Как готовили? По-русски если сказать, то… в общем, гоняли так, что ой-ой-ой. Доставалось и в хвост и в гриву. Насколько я не хиляк, и то не всегда легко приходилось. Общефизическая – подтягивание на перекладине, подъемы с переворотом, выход силой по нескольку раз – это ладно. Противогазы, рукопашка, работа с ножом – тоже куда ни шло. А вот отжимание на кулаках на асфальте… Висеть на стапелях, прыгать с парашютом. Они ведь разные, прыжки: есть простые, а есть усиленные – с автоматом, РД (рюкзаком десантника. – Прим. авт.), еще прыжки со стрельбой…

А марш-броски по двенадцать километров с полным обмундированием.

А эта долбаная горка. Как мы ее только не называли. Обыкновенный холм с тропинкой вверх – вниз, вверх – вниз, пока бежишь, не один раз маму вспомнишь… Ой, если все рассказать – японский городовой. И это каждый день с утра до вечера, порой и ночью. Всему учили, главное – выносливости.

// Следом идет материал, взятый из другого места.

-- ==== Sys2Proof/Machine/Scalar.lean ====
section
/-! DEFINITION. The scalar decode engine (spec R120) and HEX.DECA, which always uses it (spec R170 to R172). -/

namespace Sys2Proof.Machine

/-- The loop of the scalar engine from pair `p`, with `left` pairs to go of `n` (spec R120). -/
def scalarLoop (src dst off n : Nat) (ret : EngineReturn → Algorithm) : Nat → Nat → Algorithm
  | 0, _ => ret (.done n)
  | left + 1, p =>
    .read (src + 2 * p) fun c0 =>
    .read (src + 2 * p + 1) fun c1 =>
      let e := pairTable (pairKey c0 c1)
      if pairFlag e then
        ret (.invalidByte (off + (locate c0 c1 (2 * p)).1) (locate c0 c1 (2 * p)).2)
      else
        .write (dst + p) (pairByte e) (scalarLoop src dst off n ret left (p + 1))

/-- ScalarDecode (spec R120): `off` is added to the index it reports, and `ret` is its caller. -/
def scalarDecode (src len dst cap off : Nat) (ret : EngineReturn → Algorithm) : Algorithm :=
  if cap < len / 2 then ret .outputTooSmall
  else scalarLoop src dst off (len / 2) ret (len / 2) 0

/-- HEX.DECA (spec R171). -/
def decaAlgorithm (c : Config) (o : Operands) : Algorithm :=
  checkRegions c o.src o.array <|
    if o.srcLen % 2 = 1 then .complete .oddLength
    else if o.srcLen / 2 ≠ o.argN then .complete .outputTooSmall
    else scalarDecode o.srcAddr o.srcLen o.dstAddr o.argN 0 fun r => .complete r.completion

/-- The meaning of HEX.DECA (spec R171). -/
def execDeca (s : State) : Host.Outcome State Fault Refusal :=
  runCommand (decaAlgorithm s.cfg s.operands) s

end Sys2Proof.Machine
end

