-- ==== Sys2Proof/Certificates/Slice0/Obligations.lean ====
section
/-! DEFINITION. The statements about the core, each from the numbered rules of the spec its docstring names. -/

open Sys2Proof Sys2Proof.Machine

/-! ### Command words -/

/-- Spec R72, R74, R80: the seven words of the opcode table decode to their commands, and the nine illegal
words of 95_test_vectors.md (V-FLT) are refused, each with its reason. -/
def Obligations.TabledWordsDecode : Prop :=
  decode 0x00000001 = .command .dlen ∧ decode 0x00000002 = .command .dec ∧
  decode 0x00000003 = .command .deca ∧ decode 0x00000004 = .command .decip ∧
  decode 0x00000005 = .command .elen ∧ decode 0x00000006 = .command .encU ∧
  decode 0x00000016 = .command .encL ∧
  decode 0x00000000 = .illegal .reservedOp ∧ decode 0x00000007 = .illegal .reservedOp ∧
  decode 0x0000000F = .illegal .reservedOp ∧ decode 0x00000011 = .illegal .lowercaseBit ∧
  decode 0x00000012 = .illegal .lowercaseBit ∧ decode 0x00000015 = .illegal .lowercaseBit ∧
  decode 0x00000020 = .illegal .reservedBits ∧ decode 0x00000026 = .illegal .reservedBits ∧
  decode 0x80000006 = .illegal .reservedBits

/-- Spec R74, R76: of all 2^32 words exactly the seven are legal, each decodes to its one command, and a word decodes to
a command exactly when it meets the conditions of R74. -/
def Obligations.ExactlySevenLegalWords : Prop :=
  (∀ (w : CmdWord) (i : Instr), decode w = .command i ↔
    w = match i with
      | .dlen => 0x00000001 | .dec => 0x00000002 | .deca => 0x00000003 | .decip => 0x00000004
      | .elen => 0x00000005 | .encU => 0x00000006 | .encL => 0x00000016) ∧
  ∀ w : CmdWord, (∃ i, decode w = .command i) ↔ w.Legal

/-- Spec R23, R54, R71, R76: decoding the eight bytes a host stores in CMD gives a command exactly when the low 32 bits
are that command's word, whatever the ignored bits 63:32 hold; so decoding an encoded command gives it back. -/
def Obligations.DecodeInvertsEncode : Prop :=
  ∀ (i : Instr) (v : Word), i.WellFormed →
    (decodeBytes (leBytes 8 v.toNat) = .command i ↔ v.setWidth 32 = encode i) ∧
    decode (encode i) = .command i ∧ decodeBytes (encodeBytes i) = .command i

/-- Spec R74, R206: a started illegal word completes with FAULT_ILLEGAL in one step, on either way the engine moves, and
changes nothing but the phase and the outcome registers. -/
def Obligations.IllegalWordFaults : Prop :=
  ∀ (s : State) (w : CmdWord), s.Started w → ¬ w.Legal →
    engineTick s = s.ended .faultIllegal ∧ (s.inputs = [] → step s = .next (s.ended .faultIllegal))

/-! ### The step and the host's interface -/

/-- Spec R36, R57, R62: a started command whose word decodes runs as `exec` gives it. Model's choices: that it runs
whole in one step when no input is pending, and that an engine input is exactly one move of the engine (log 5); and that
the state made by `withFetchWord` is that of the command just started (log 7). -/
def Obligations.StepRunsDecodedCommand : Prop :=
  (∀ (s : State) (w : CmdWord) (i : Instr), s.Started w → decode w = .command i → s.inputs = [] →
    step s = exec i s) ∧
  (∀ (s : State) (i : Instr),
    step (s.withFetchWord 32 (encode i).toNat) = exec i (s.withFetchWord 32 (encode i).toNat)) ∧
  ∀ (s : State) (rest : List Input), s.inputs = .engine :: rest →
    step s = .next (engineTick { s with inputs := rest })
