-- ==== Sys2Proof/Tests/Slice0.lean ====
section
/-! SUPPORT. Tests: expected values are those of spec/95_test_vectors.md, each named where it stands; and, for every
statement with hypotheses, a state that meets them. -/

namespace Sys2Proof.Tests
open Sys2Proof Sys2Proof.Machine

/-- The bytes of an ASCII text (spec R15). -/
def ascii (t : String) : List Byte := t.toList.map fun x => BitVec.ofNat 8 x.toNat

/-- Data memory that holds bytes from an address on, and more. -/
def put (a : Nat) (bytes : List Byte) (m : Memory := []) : Memory := Memory.writeBytes m a bytes

/-- The configuration of 95_test_vectors.md with a backend. -/
def cfg (b : Backend) : Config := { size := .b32, memSize := 0x1000, backend := b, regBase := 0, initSteps := 0 }

/-- A configuration with SIZE_BITS = 64 and a register block that is not at 0. -/
def cfg64 (b : Backend) : Config := { size := .b64, memSize := 0x1000, backend := b, regBase := 0x80, initSteps := 2 }

/-- A ready engine with operands and a data memory. -/
def ready (c : Config) (m : Memory) (src len dst cap n : Word) : State :=
  { State.resetOf c m with phase := .idle, srcAddr := src, srcLen := len, dstAddr := dst, dstLen := cap, argN := n }

/-- The same engine right after the host wrote a command's word to CMD. -/
def started (i : Instr) (s : State) : State := s.withFetchWord 32 (encode i).toNat

/-- The state of a next outcome. -/
def stateOf (d : State) : Host.Outcome State Fault Refusal → State
  | .next t => t
  | .fault _ => d
  | .refused _ => d

/-- One step of a started command, and what it leaves: KIND, RESULT, ERR_INDEX and ERR_BYTE. -/
def outcome (i : Instr) (s : State) : Kind × Nat × Nat × Nat :=
  let t := stateOf s (step (started i s))
  (t.kind, t.result.toNat, t.errIndex.toNat, t.errByte.toNat)

/-- One step of a started command, and `n` bytes of the memory it leaves. -/
def bytesAfter (i : Instr) (s : State) (a n : Nat) : List Byte := (stateOf s (step (started i s))).mem.readBytes a n

/-! ### Well-formedness: an ill-formed term for each check -/

theorem test_legal_words : CmdWord.Legal 0x00000001 ∧ CmdWord.Legal 0x00000006 ∧ CmdWord.Legal 0x00000016 := by decide
theorem test_illegal_op_zero : ¬ CmdWord.Legal 0x00000000 := by decide
theorem test_illegal_op_seven : ¬ CmdWord.Legal 0x00000007 := by decide
theorem test_illegal_lc : ¬ CmdWord.Legal 0x00000015 := by decide
theorem test_illegal_rsv : ¬ CmdWord.Legal 0x00000026 := by decide
theorem test_instr_well_formed : (Instr.encL).WellFormed := by decide
theorem test_cfg_legal : (cfg .sse).Legal ∧ (cfg64 .avx).Legal := by decide
theorem test_cfg_mem_size_largest : Config.Legal { cfg .none with memSize := 2 ^ 32 } := by decide
theorem test_cfg_no_memory : ¬ Config.Legal { cfg .sse with memSize := 0 } := by decide
theorem test_cfg_too_much_memory : ¬ Config.Legal { cfg .sse with memSize := 2 ^ 32 + 1 } := by decide
theorem test_cfg_misaligned_block : ¬ Config.Legal { cfg .sse with regBase := 4 } := by decide

/-! ### Decoding: words written out field by field, RSV above LC above OP (spec R71, R72) -/

theorem test_word_dlen : decode ((0#27 ++ 0#1 ++ 0x1#4 : CmdWord)) = .command .dlen := by decide
theorem test_word_dec : decode ((0#27 ++ 0#1 ++ 0x2#4 : CmdWord)) = .command .dec := by decide
theorem test_word_deca : decode ((0#27 ++ 0#1 ++ 0x3#4 : CmdWord)) = .command .deca := by decide
theorem test_word_decip : decode ((0#27 ++ 0#1 ++ 0x4#4 : CmdWord)) = .command .decip := by decide
theorem test_word_elen : decode ((0#27 ++ 0#1 ++ 0x5#4 : CmdWord)) = .command .elen := by decide
theorem test_word_encU : decode ((0#27 ++ 0#1 ++ 0x6#4 : CmdWord)) = .command .encU := by decide
theorem test_word_encL : decode ((0#27 ++ 1#1 ++ 0x6#4 : CmdWord)) = .command .encL := by decide

/-- The bytes of `WR CMD, 0x00000016` (95, Part 3). -/
theorem test_bytes_encL : encodeBytes .encL = [0x16, 0, 0, 0, 0, 0, 0, 0] := by decide

/-- Bits 63:32 are ignored (95, V-FLT: 0xFFFFFFFF00000002 starts HEX.DEC). -/
theorem test_bytes_high_bits : decodeBytes (leBytes 8 0xFFFFFFFF00000002) = .command .dec := by decide

theorem test_bytes_too_short : decodeBytes [0x02, 0, 0] = .illegal .tooShort := by decide

/-! ### Commands: vectors of 95_test_vectors.md -/

/-- V-LEN. -/
theorem test_dlen_largest_even : outcome .dlen (ready (cfg .none) [] 0 0xFFFFFFFE 0 0 0) = (.ok, 0x7FFFFFFF, 0, 0) := by
  decide
theorem test_dlen_odd64 :
    outcome .dlen (ready (cfg64 .avx) [] 0 0xFFFFFFFFFFFFFFFF 0 0 0) = (.oddLength, 0, 0, 0) := by decide
theorem test_elen_largest : outcome .elen (ready (cfg .none) [] 0 0x7FFFFFFF 0 0 0) = (.ok, 0xFFFFFFFE, 0, 0) := by decide
theorem test_elen_overflow : outcome .elen (ready (cfg .none) [] 0 0x80000000 0 0 0) = (.faultOverflow, 0, 0, 0) := by
  decide

/-- S3: the bytes before the failing pair stay written, the rest keeps the fill. -/
theorem test_dec_s3 : outcome .dec (ready (cfg .sse) (put 0x100 (ascii "aabbXX")) 0x100 6 0x800 3 0) =
    (.invalidByte, 0, 4, 0x58) ∧
    bytesAfter .dec (ready (cfg .sse) (put 0x800 [0xEE, 0xEE, 0xEE] (put 0x100 (ascii "aabbXX"))) 0x100 6 0x800 3 0)
      0x800 3 = [0xAA, 0xBB, 0xEE] := by decide

/-- The 16 characters of chunk 0 of T64, then "10X1" (V-VEC, i = 18 there): with W = 16 exactly chunk 0 is written, and
the tail's index counts from the whole text (spec R158). -/
def chunkThenTail : State :=
  ready (cfg .neon) (put 0x100 (ascii "000102030405060710X1")) 0x100 20 0x800 10 0

/-- The first 40 characters of T64 with an 'X' at index 17: inside chunk 1 for W = 16, inside chunk 0 for W = 32
(V-VEC, the row i = 17: 8, 8 and 0 bytes are written). -/
def longBad (b : Backend) : State :=
  ready (cfg b) (put 0x100 (ascii "00010203040506070X090a0b0c0d0e0f10111213")) 0x100 40 0x800 20 20

theorem test_dec_chunks : outcome .dec chunkThenTail = (.invalidByte, 0, 18, 0x58) ∧
    bytesAfter .dec chunkThenTail 0x800 10 = [0, 1, 2, 3, 4, 5, 6, 7, 0x10, 0] ∧
    outcome .dec (longBad .sse) = (.invalidByte, 0, 17, 0x58) ∧
    outcome .dec (longBad .avx) = (.invalidByte, 0, 17, 0x58) ∧
    bytesAfter .dec (longBad .none) 0x800 9 = [0, 1, 2, 3, 4, 5, 6, 7, 0] ∧
    bytesAfter .dec (longBad .sse) 0x800 9 = [0, 1, 2, 3, 4, 5, 6, 7, 0] ∧
    (stateOf (longBad .avx) (step (started .dec (longBad .avx)))).mem = (longBad .avx).mem := by decide

/-- DECA-7: the scalar prefix. -/
theorem test_deca_7 : bytesAfter .deca
      (ready (cfg .avx) (put 0x600 [0xEE, 0xEE, 0xEE, 0xEE] (put 0x500 (ascii "deadbeeX"))) 0x500 8 0x600 0 4) 0x600 4 =
    [0xDE, 0xAD, 0xBE, 0xEE] := by decide
/-- DECA-4. -/
theorem test_deca_4 : outcome .deca (ready (cfg .sse) (put 0x500 (ascii "deadbeef")) 0x500 8 0x600 0 5) =
    (.outputTooSmall, 0, 0, 0) := by decide
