-- ==== Sys2Proof/Machine/Dispatcher.lean ====
section
/-! DEFINITION. The operation DISPATCH, and the four request rows: a received frame of an accepted form,
which DISPATCH answers (`46_dispatcher.md`, `30_encoding.md` R91, R92, R102). -/

namespace Sys2Proof.Machine

open Sys2Proof

/-- DISPATCH (R270). -/
def execDispatch (t : Transport) (raw : List Byte) (s : State) : Answer := serve t raw s

/-- STREAM_READ_03: a Streaming frame with FUNC = 0x03; octets from offset 12 on are ignored (R102). -/
def execStreamRead03 (tid : Word) (addr : Byte) (start count : Word) (extra : List Byte) (s : State) :
    Answer :=
  serve .streaming (streamReqBytes tid addr 0x03 start count extra) s

/-- STREAM_READ_04: the same with FUNC = 0x04 (R98). -/
def execStreamRead04 (tid : Word) (addr : Byte) (start count : Word) (extra : List Byte) (s : State) :
    Answer :=
  serve .streaming (streamReqBytes tid addr 0x04 start count extra) s

/-- SERIAL_READ_03: a Serial frame of 8 octets with FUNC = 0x03. -/
def execSerialRead03 (addr : Byte) (start count crc : Word) (s : State) : Answer :=
  serve .serial (serialReqBytes addr 0x03 start count crc) s

/-- SERIAL_READ_04: the same with FUNC = 0x04 (R98). -/
def execSerialRead04 (addr : Byte) (start count crc : Word) (s : State) : Answer :=
  serve .serial (serialReqBytes addr 0x04 start count crc) s

end Sys2Proof.Machine
end

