-- ==== Sys2Proof/Machine/Fetch.lean ====
section
/-! DEFINITION. Running one command: decode it, run it, or reject it by name. -/

namespace Sys2Proof.Machine

open Sys2Proof

/-- What a command that spells no instruction does: a reserved OPSEL is refused (`30_encoding.md` R104,
R110); octets that are no spelling at all fault (log entry 6). -/
def rejectCommand (e : DecodeError) : Host.Outcome State Fault Refusal :=
  match e with
  | .reservedOp _ => .refused .reservedOp
  | .emptyCommand | .selectorTooWide _ | .badOperands | .notOfFormat _ => .fault .malformedCommand

/-- Run one command. -/
def runCommand (c : Command) (s : State) : Host.Outcome State Fault Refusal :=
  match decode c with
  | .ok i => exec i s
  | .error e => rejectCommand e

end Sys2Proof.Machine
end

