-- ==== Sys2Proof/Tests/Slice0.lean ====
section
/-! SUPPORT. Tests of the model, and a witness for the hypotheses of every statement. Expected results are
the vectors of `95_test_vectors.md`, named V-…, or octets written out from the encodings of
`30_encoding.md`. -/

set_option maxRecDepth 20000

namespace Sys2Proof.Tests

open Sys2Proof Sys2Proof.Machine

/-- The result a step delivered last. -/
def lastResult : Host.Outcome State Fault Refusal → Option Result
  | .next s => s.results.getLast?
  | _ => none

/-- The bytes a step delivered last. -/
def lastBytes : Host.Outcome State Fault Refusal → Option (List Byte)
  | .next s => match s.results.getLast? with
    | some (.bytes b) => some b
    | _ => none
  | _ => none

/-- The refusal a step ended in. -/
def refusal : Host.Outcome State Fault Refusal → Option Refusal
  | .refused r => some r
  | _ => none

/-- The fault a step ended in. -/
def fault : Host.Outcome State Fault Refusal → Option Fault
  | .fault f => some f
  | _ => none

/-- The state a step led to. -/
def stateOf : Host.Outcome State Fault Refusal → Option State
  | .next s => some s
  | _ => none

/-- Four rows of the illustrative table of `95_test_vectors.md` section 2. -/
def rows : List Entry :=
  [⟨1, 1, [0x00, 0xDE]⟩, ⟨0, 1, [0x00, 0xFE]⟩, ⟨10, 2, [0xDE, 0xAD, 0xBE, 0xEF]⟩,
   ⟨26, 2, [0x3F, 0x80, 0x00, 0x00]⟩]

/-- An engine that is set up: those rows loaded, ESA = 0x01, the default parameters. -/
def served : State := { State.reset with esa := some 0x01, loaded := true, table := tableOf rows }

/-- The same with another expected address. -/
def servedAt (a : Byte) : State := { served with esa := some a }

/-- Reset with a finite `RX_MAX`. -/
def bounded (s : State) : State := { s with config := { s.config with rxMax := some 16 } }

/-- The same with `STR_PAD` = TRAILING. -/
def trailing (s : State) : State := { s with config := { s.config with strPad := .trailing } }

/-- The Streaming request of V-SRC-2b and the Serial request of V-CRC-7. -/
def streamFrame1 : List Byte := [0x00, 0x01, 0x00, 0x00, 0x00, 0x06, 0x01, 0x03, 0x00, 0x01, 0x00, 0x01]
def serialFrame1 : List Byte := [0x01, 0x03, 0x00, 0x01, 0x00, 0x01, 0xCA, 0xD5]

/-- The record PARSE_R makes of the latter. -/
def serialRequest1 : Request := .serial 0xCAD5 ⟨0x01, 0x03, 1, 1, serialFrame1⟩

/-! WellFormed: for each check a term it refuses. -/

theorem test_wf_streamPos_byteCount : wellFormed (.streamPos 1 5 0x01 0x03 3 [0x00, 0xDE]) = false := by decide
theorem test_wf_streamPos_len : wellFormed (.streamPos 1 3 0x01 0x03 2 [0x00, 0xDE]) = false := by decide
theorem test_wf_serialPos_crc : wellFormed (.serialPos 0x01 0x03 2 [0x00, 0xDE] 0x381C) = false := by decide
theorem test_wf_serialPos_byteCount : wellFormed (.serialPos 0x01 0x03 1 [0x00, 0xDE] 0x1C38) = false := by decide
theorem test_wf_serialNeg_crc : wellFormed (.serialNeg 0x01 3 0x02 0xC0F1) = false := by decide
theorem test_wf_decode_length :
    wellFormed (.decode 0x2000 [0x00, 0xDE]) = false ∧ wellFormed (.tagUint8 (.decode [0x00, 0xDE])) = false := by
  decide
theorem test_wf_encode_range :
    wellFormed (.encode 0x2000 (.int 256)) = false ∧ wellFormed (.tagInt8 (.encode (.int (-129)))) = false := by
  decide
theorem test_wf_encode_kind : wellFormed (.encode 0x2000 (.bool true)) = false := by decide
theorem test_wf_string_length : wellFormed (.tagString 3 (.encode (.string [0x41, 0x42]))) = false := by decide
theorem test_wf_validate : wellFormed (.validate (.serial 0xCAD6 ⟨0x01, 0x03, 1, 1, serialFrame1⟩) 0x01) = false := by
  decide
theorem test_wf_load_entry :
    wellFormed (.load [⟨1, 1, [0xDE]⟩]) = false ∧ wellFormed (.load [⟨1, 0, []⟩]) = false := by decide
theorem test_wf_load_duplicate :
    wellFormed (.load [⟨1, 1, [0x00, 0xDE]⟩, ⟨1, 1, [0x00, 0xDF]⟩]) = false := by decide
theorem test_wf_buildPos_payload : wellFormed (.buildPos .serial 0x01 0x03 (rep 0 256)) = false := by decide
theorem test_wf_accepts :
    wellFormed (.streamPos 1 5 0x01 0x03 2 [0x00, 0xDE]) = true ∧
    wellFormed (.serialPos 0x01 0x03 2 [0x00, 0xDE] 0x1C38) = true ∧
    wellFormed (.validate serialRequest1 0x01) = true ∧ wellFormed (.load rows) = true := by decide

/-! Decoding: words written out from the encodings. -/

/-- R91: TID, PID = 0, LEN = 6, ADDR, FUNC, START, COUNT, then ignored octets (R102). -/
theorem test_decode_streamReq :
    decode ⟨.streamReq, [0x12, 0x34, 0, 0, 0, 6, 0x11, 0x03, 0x00, 0x1A, 0x00, 0x02, 0xFF]⟩ =
      .ok (.streamRead03 0x1234 0x11 26 2 [0xFF]) ∧
    decodeTableWord 96 0x1234000000061104001A0002 = some (.streamRead04 0x1234 0x11 26 2 []) ∧
    decode ⟨.streamReq, [0, 1, 0, 1, 0, 6, 1, 3, 0, 1, 0, 1]⟩ =
      .ok (.dispatch .streaming [0, 1, 0, 1, 0, 6, 1, 3, 0, 1, 0, 1]) := by decide

/-- R92: ADDR, FUNC, START, COUNT, CRC16. -/
theorem test_decode_serialReq :
    decodeTableWord 64 0x010300010002CAD5 = some (.serialRead03 0x01 1 2 0xCAD5) ∧
    decode ⟨.serialReq, [0x01, 0x04, 0x00, 0x01, 0x00, 0x01, 0x0A, 0x60]⟩ = .ok (.serialRead04 0x01 1 1 0x0A60) ∧
    decode ⟨.serialReq, [0x01, 0x03, 0x00]⟩ = .ok (.dispatch .serial [0x01, 0x03, 0x00]) := by decide

/-- R93, R94, R95, R96. -/
theorem test_decode_responses :
    decode ⟨.streamPos, [0x00, 0x07, 0, 0, 0x00, 0x05, 0x01, 0x03, 0x02, 0x00, 0xDE]⟩ =
      .ok (.streamPos 7 5 0x01 0x03 2 [0x00, 0xDE]) ∧
    decode ⟨.streamNeg, [0x00, 0x07, 0, 0, 0x00, 0x03, 0x01, 0x84, 0x02]⟩ = .ok (.streamNeg 7 0x01 4 0x02) ∧
    decode ⟨.serialPos, [0x01, 0x03, 0x02, 0x00, 0xDE, 0x1C, 0x38]⟩ =
      .ok (.serialPos 0x01 0x03 2 [0x00, 0xDE] 0x1C38) ∧
    decode ⟨.serialNeg, [0x01, 0x84, 0x02, 0xC1, 0xC2]⟩ = .ok (.serialNeg 0x01 4 0x02 0xC1C2) := by decide

/-- R99: the ten codes, each with a Serial frame. -/
theorem test_decode_errCode :
    (∀ p ∈ [((0x01 : Byte), Instr.exc01 .serial 1 3), (0x02, .exc02 .serial 1 3), (0x03, .exc03 .serial 1 3),
        (0x04, .exc04 .serial 1 3), (0x05, .exc05 .serial 1 3), (0x06, .exc06 .serial 1 3),
        (0x07, .exc07 .serial 1 3), (0x08, .exc08 .serial 1 3), (0x0A, .exc0A .serial 1 3),
        (0x0B, .exc0B .serial 1 3)],
      decode ⟨.errCode8, [p.1, 1, 1, 3]⟩ = .ok p.2) ∧
    decode ⟨.errCode8, [0x09, 0, 0x12, 0x34, 1, 3]⟩ = .ok (.buildNeg (.streaming 0x1234) 1 3 0x09) := by decide

/-- R103: kind in bits 15 to 12, n in bits 11 to 0. -/
theorem test_decode_tags :
    (∀ p ∈ [(0x0000, Instr.tagBool .widthOf), (0x1000, .tagInt8 .widthOf), (0x2000, .tagUint8 .widthOf),
        (0x3000, .tagInt16 .widthOf), (0x4000, .tagUint16 .widthOf), (0x5000, .tagInt32 .widthOf),
        (0x6000, .tagUint32 .widthOf), (0x7000, .tagInt64 .widthOf), (0x8000, .tagUint64 .widthOf),
        (0x9000, .tagReal32 .widthOf), (0xA000, .tagReal64 .widthOf), (0xB00C, .tagString 12 .widthOf)],
      decodeTableWord 16 p.1 = some p.2) ∧
    decodeTableWord 16 0xC000 = some (.widthOf 0xC000) ∧ decodeTableWord 16 0x2001 = some (.widthOf 0x2001) := by
  decide

/-- R104, R105: OPSEL 0x0 to 0x6. -/
theorem test_decode_opsel_0_6 :
    decode ⟨.opSel4, [0x0, 0xAA]⟩ = .ok (.crc16 [0xAA]) ∧
    decode ⟨.opSel4, [0x1, 0xAA]⟩ = .ok (.parseS [0xAA]) ∧
    decode ⟨.opSel4, [0x2, 0xAA]⟩ = .ok (.parseR [0xAA]) ∧
    decode ⟨.opSel4, 0x3 :: 1 :: 0xCA :: 0xD5 :: 1 :: 3 :: 0 :: 1 :: 0 :: 1 :: 0x11 :: serialFrame1⟩ =
      .ok (.validate serialRequest1 0x11) ∧
    decode ⟨.opSel4, [0x4, 0x20, 0x00]⟩ = .ok (.widthOf 0x2000) ∧
    decode ⟨.opSel4, [0x5, 0x20, 0x00, 0xDE]⟩ = .ok (.decode 0x2000 [0xDE]) ∧
    decode ⟨.opSel4, [0x6, 0x10, 0x00, 2, 0x01]⟩ = .ok (.encode 0x1000 (.int (-2))) := by decide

22 октября 1982 года прибыли в Афганистан.

В боевом 350-м

– Я попал в дивизионный батальон связи, поэтому на операции мы ходили со всеми подразделениями. Вторая рота, второй взвод. «Двойка», как и цифра девять, означает боевой. Дислоцировались под Кабулом, рядом с аэродромом. Здесь же 350-й полк, «полтинник» – так в армейском обиходе именовалась эта воинская часть, наиболее активно участвовавшая в боевых действиях.

С «полтинником» мы чаще всего и работали. Кидали нас то с саперами, то с зенитчиками, то в сопровождение командования.
И колонны сопровождали, конечно. При себе, как обычно, автомат, две гранаты, нож. Патроны. Но патронов много не брали, только магазины в «лифчик»…

Бывало, колонна идет, а разведка далеко впереди обнаруживает готовящуюся в ущелье засаду «духов». Для их своевременной ликвидации туда выбрасывается десант. Вертолет зависает метрах в двух-трех над более-менее подходящей площадкой – это еще хорошо, если высота два-три метра, а может быть и больше – и ты прыгаешь с полным весом, отшибая себе ноги. И надо быстренько отползти, чтоб на шею другой не прыгнул. Не сразу и сориентируешься, куда стрелять – в горах все серое, одинаковое. Разные случаи происходили, так что… Это ерунда. О войне мы обычно не говорим…

Мне откровенно надоела рация, я хотел, как другие – автомат в руки и вперед на «горячие точки». Сначала удалось переквалифицироваться в охрану радистов, а через полгода освободиться ото всей этой обузы целиком. И как раз ко времени. Боевые операции шли одна за другой. Мы со знакомыми пацанами не виделись порой по три-четыре месяца.

На Бамиан нас закидывали вертолетами. Воспользовались благоприятной ситуацией. В Афгане между главарями бандформирований нередко происходили междоусобицы, банды воевали одна с другой. Такой момент и был выбран нашим командованием, чтобы, пока петухи дерутся, накрыть обоих сразу. Но духи тоже не лыком шиты. В калошах, а по горам бегают куда быстрее. У нас ДШК четверо тащат, а они вдвоем справляются – во выносливость! Да еще эти кяризы (подземные галереи, тоннели, которые тянутся иногда на несколько километров; на каком-то расстоянии друг от друга на поверхность выходят отверстия – колодцы. В военное время кяризы служили и убежищами, и подземными ходами для эвакуации или для выхода в тыл противника. – Прим. авт.). Они по ним, как суслики, туда-сюда носятся, не знаешь, откуда в следующую секунду выскочат.

И вот видишь противника. Ты в него, он в тебя целится. Первого убитого не помню. Потому что стреляешь из автомата, и откуда знать, с первого патрона ты его завалил или с какого, может, и не ты даже, а товарищ опередил.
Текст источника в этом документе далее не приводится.